Dataset entries:
------------
@[simp] theorem Cluster.setCtx_setCtx (c : Cluster) (fw : Bool) (x y : Ctx) : (c.setCtx fw x).setCtx fw y = c.setCtx fw y := by
  cases fw <;> rfl

/-! ### Fields of a cluster after a context is replaced -/

@[simp] theorem Cluster.setCtx_det (c : Cluster) (b : Bool) (x : Ctx) : (c.setCtx b x).det = c.det := by
  cases b <;> rfl
@[simp] theorem Cluster.setCtx_share (c : Cluster) (b : Bool) (x : Ctx) : (c.setCtx b x).share = c.share := by
  cases b <;> rfl
@[simp] theorem Cluster.setCtx_fwcnt (c : Cluster) (b : Bool) (x : Ctx) : (c.setCtx b x).fwcnt = c.fwcnt := by
  cases b <;> rfl
@[simp] theorem Cluster.setCtx_phbase (c : Cluster) (b : Bool) (x : Ctx) : (c.setCtx b x).phbase = c.phbase := by
  cases b <;> rfl
@[simp] theorem Cluster.setCtx_padm (c : Cluster) (b : Bool) (x : Ctx) : (c.setCtx b x).padm = c.padm := by
  cases b <;> rfl
@[simp] theorem Cluster.setCtx_fmtcfg (c : Cluster) (b : Bool) (x : Ctx) : (c.setCtx b x).fmtcfg = c.fmtcfg := by
  cases b <;> rfl
@[simp] theorem Cluster.setCtx_chainlim (c : Cluster) (b : Bool) (x : Ctx) : (c.setCtx b x).chainlim = c.chainlim := by
  cases b <;> rfl
@[simp] theorem Cluster.setCtx_waitlim (c : Cluster) (b : Bool) (x : Ctx) : (c.setCtx b x).waitlim = c.waitlim := by
  cases b <;> rfl
@[simp] theorem Cluster.setCtx_ckpt (c : Cluster) (b : Bool) (x : Ctx) : (c.setCtx b x).ckpt = c.ckpt := by
  cases b <;> rfl
@[simp] theorem Cluster.setCtx_sem (c : Cluster) (b : Bool) (x : Ctx) : (c.setCtx b x).sem = c.sem := by
  cases b <;> rfl
@[simp] theorem Cluster.setCtx_semLocal (c : Cluster) (b : Bool) (x : Ctx) : (c.setCtx b x).semLocal = c.semLocal := by
  cases b <;> rfl
@[simp] theorem Cluster.setCtx_semSets (c : Cluster) (b : Bool) (x : Ctx) : (c.setCtx b x).semSets = c.semSets := by
  cases b <;> rfl
@[simp] theorem Cluster.setCtx_semWords (c : Cluster) (b : Bool) (x : Ctx) : (c.setCtx b x).semWords = c.semWords := by
  cases b <;> rfl
@[simp] theorem Cluster.setCtx_semIncs (c : Cluster) (b : Bool) (x : Ctx) : (c.setCtx b x).semIncs = c.semIncs := by
  cases b <;> rfl
@[simp] theorem Cluster.setCtx_semNext (c : Cluster) (b : Bool) (x : Ctx) : (c.setCtx b x).semNext = c.semNext := by
  cases b <;> rfl
@[simp] theorem Cluster.setCtx_statusIn (c : Cluster) (b : Bool) (x : Ctx) : (c.setCtx b x).statusIn = c.statusIn := by
  cases b <;> rfl
@[simp] theorem Cluster.setCtx_sync (c : Cluster) (b : Bool) (x : Ctx) : (c.setCtx b x).sync = c.sync := by
  cases b <;> rfl
@[simp] theorem Cluster.setCtx_lastSat (c : Cluster) (b : Bool) (x : Ctx) : (c.setCtx b x).lastSat = c.lastSat := by
  cases b <;> rfl
@[simp] theorem Cluster.setCtx_bar (c : Cluster) (b : Bool) (x : Ctx) : (c.setCtx b x).bar = c.bar := by
  cases b <;> rfl
@[simp] theorem Cluster.setCtx_bind (c : Cluster) (b : Bool) (x : Ctx) : (c.setCtx b x).bind = c.bind := by
  cases b <;> rfl
@[simp] theorem Cluster.setCtx_phases (c : Cluster) (b : Bool) (x : Ctx) : (c.setCtx b x).phases = c.phases := by
  cases b <;> rfl
@[simp] theorem Cluster.setCtx_phase (c : Cluster) (b : Bool) (x : Ctx) : (c.setCtx b x).phase = c.phase := by
  cases b <;> rfl
@[simp] theorem Cluster.setCtx_launch (c : Cluster) (b : Bool) (x : Ctx) : (c.setCtx b x).launch = c.launch := by
  cases b <;> rfl
@[simp] theorem Cluster.setCtx_mapreqs (c : Cluster) (b : Bool) (x : Ctx) : (c.setCtx b x).mapreqs = c.mapreqs := by
  cases b <;> rfl
@[simp] theorem Cluster.setCtx_scPos (c : Cluster) (b : Bool) (x : Ctx) : (c.setCtx b x).scPos = c.scPos := by
  cases b <;> rfl
@[simp] theorem Cluster.setCtx_done (c : Cluster) (b : Bool) (x : Ctx) : (c.setCtx b x).done = c.done := by
  cases b <;> rfl
@[simp] theorem Cluster.setCtx_sestat (c : Cluster) (b : Bool) (x : Ctx) : (c.setCtx b x).sestat = c.sestat := by
  cases b <;> rfl
@[simp] theorem Cluster.setCtx_windows (c : Cluster) (b : Bool) (x : Ctx) : (c.setCtx b x).windows = c.windows := by
  cases b <;> rfl
@[simp] theorem Cluster.setCtx_drlHead (c : Cluster) (b : Bool) (x : Ctx) : (c.setCtx b x).drlHead = c.drlHead := by
  cases b <;> rfl
@[simp] theorem Cluster.setCtx_drlNew (c : Cluster) (b : Bool) (x : Ctx) : (c.setCtx b x).drlNew = c.drlNew := by
  cases b <;> rfl
@[simp] theorem Cluster.setCtx_drlTail (c : Cluster) (b : Bool) (x : Ctx) : (c.setCtx b x).drlTail = c.drlTail := by
  cases b <;> rfl
@[simp] theorem Cluster.setCtx_drlOvf (c : Cluster) (b : Bool) (x : Ctx) : (c.setCtx b x).drlOvf = c.drlOvf := by
  cases b <;> rfl
@[simp] theorem Cluster.setCtx_drlSeq (c : Cluster) (b : Bool) (x : Ctx) : (c.setCtx b x).drlSeq = c.drlSeq := by
  cases b <;> rfl
@[simp] theorem Cluster.setCtx_drl (c : Cluster) (b : Bool) (x : Ctx) : (c.setCtx b x).drl = c.drl := by
  cases b <;> rfl
@[simp] theorem Cluster.setCtx_ich (c : Cluster) (b : Bool) (x : Ctx) : (c.setCtx b x).ich = c.ich := by
  cases b <;> rfl
@[simp] theorem Cluster.setCtx_och (c : Cluster) (b : Bool) (x : Ctx) : (c.setCtx b x).och = c.och := by
  cases b <;> rfl
@[simp] theorem Cluster.setCtx_wake (c : Cluster) (b : Bool) (x : Ctx) : (c.setCtx b x).wake = c.wake := by
  cases b <;> rfl
@[simp] theorem Cluster.setCtx_last (c : Cluster) (b : Bool) (x : Ctx) : (c.setCtx b x).last = c.last := by
  cases b <;> rfl
@[simp] theorem Cluster.setCtx_streams (c : Cluster) (b : Bool) (x : Ctx) : (c.setCtx b x).streams = c.streams := by
  cases b <;> rfl
@[simp] theorem Cluster.setCtx_sbars (c : Cluster) (b : Bool) (x : Ctx) : (c.setCtx b x).sbars = c.sbars := by
  cases b <;> rfl
@[simp] theorem Cluster.setCtx_mx (c : Cluster) (b : Bool) (x : Ctx) : (c.setCtx b x).mx = c.mx := by
  cases b <;> rfl
@[simp] theorem Cluster.setCtx_block (c : Cluster) (b : Bool) (x : Ctx) : (c.setCtx b x).block = c.block := by
  cases b <;> rfl
@[simp] theorem Cluster.setCtx_tch (c : Cluster) (b : Bool) (x : Ctx) : (c.setCtx b x).tch = c.tch := by
  cases b <;> rfl
@[simp] theorem Cluster.setCtx_ibuf (c : Cluster) (b : Bool) (x : Ctx) : (c.setCtx b x).ibuf = c.ibuf := by
  cases b <;> rfl
@[simp] theorem Cluster.setCtx_wanted (c : Cluster) (b : Bool) (x : Ctx) : (c.setCtx b x).wanted = c.wanted := by
  cases b <;> rfl
@[simp] theorem Cluster.setCtx_fenced (c : Cluster) (b : Bool) (x : Ctx) : (c.setCtx b x).fenced = c.fenced := by
  cases b <;> rfl
@[simp] theorem Cluster.setCtx_plAddr (c : Cluster) (b : Bool) (x : Ctx) : (c.setCtx b x).plAddr = c.plAddr := by
  cases b <;> rfl
@[simp] theorem Cluster.setCtx_plBusy (c : Cluster) (b : Bool) (x : Ctx) : (c.setCtx b x).plBusy = c.plBusy := by
  cases b <;> rfl
@[simp] theorem Cluster.setCtx_plFail (c : Cluster) (b : Bool) (x : Ctx) : (c.setCtx b x).plFail = c.plFail := by
  cases b <;> rfl
@[simp] theorem Cluster.setCtx_plRepl (c : Cluster) (b : Bool) (x : Ctx) : (c.setCtx b x).plRepl = c.plRepl := by
  cases b <;> rfl
@[simp] theorem Cluster.setCtx_plEvict (c : Cluster) (b : Bool) (x : Ctx) : (c.setCtx b x).plEvict = c.plEvict := by
  cases b <;> rfl
@[simp] theorem Cluster.setCtx_lhpol (c : Cluster) (b : Bool) (x : Ctx) : (c.setCtx b x).lhpol = c.lhpol := by
  cases b <;> rfl
@[simp] theorem Cluster.setCtx_acctab (c : Cluster) (b : Bool) (x : Ctx) : (c.setCtx b x).acctab = c.acctab := by
  cases b <;> rfl
@[simp] theorem Cluster.setCtx_bad (c : Cluster) (b : Bool) (x : Ctx) : (c.setCtx b x).bad = c.bad := by
  cases b <;> rfl
@[simp] theorem Cluster.setCtx_staging (c : Cluster) (b : Bool) (x : Ctx) : (c.setCtx b x).staging = c.staging := by
  cases b <;> rfl
@[simp] theorem Cluster.setCtx_savearea (c : Cluster) (b : Bool) (x : Ctx) : (c.setCtx b x).savearea = c.savearea := by
  cases b <;> rfl
@[simp] theorem Cluster.setCtx_ckptOut (c : Cluster) (b : Bool) (x : Ctx) : (c.setCtx b x).ckptOut = c.ckptOut := by
  cases b <;> rfl
@[simp] theorem Cluster.setCtx_ckptSeq (c : Cluster) (b : Bool) (x : Ctx) : (c.setCtx b x).ckptSeq = c.ckptSeq := by
  cases b <;> rfl
@[simp] theorem Cluster.setCtx_ckptAt (c : Cluster) (b : Bool) (x : Ctx) : (c.setCtx b x).ckptAt = c.ckptAt := by
  cases b <;> rfl
@[simp] theorem Cluster.setCtx_ckptDrl (c : Cluster) (b : Bool) (x : Ctx) : (c.setCtx b x).ckptDrl = c.ckptDrl := by
  cases b <;> rfl
@[simp] theorem Cluster.setCtx_ckptHold (c : Cluster) (b : Bool) (x : Ctx) : (c.setCtx b x).ckptHold = c.ckptHold := by
  cases b <;> rfl
@[simp] theorem Cluster.setCtx_buddy (c : Cluster) (b : Bool) (x : Ctx) : (c.setCtx b x).buddy = c.buddy := by
  cases b <;> rfl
------------
* **The task**
In the answer, the lines from the first line of the data above through the line containing "is replaced -/" must appear exactly as written, with nothing else.

* **Answer section**
@[simp] theorem Cluster.setCtx_setCtx (c : Cluster) (fw : Bool) (x y : Ctx) : (c.setCtx fw x).setCtx fw y = c.setCtx fw y := by
  cases fw <;> rfl

/-! ### Fields of a cluster after a context is replaced -/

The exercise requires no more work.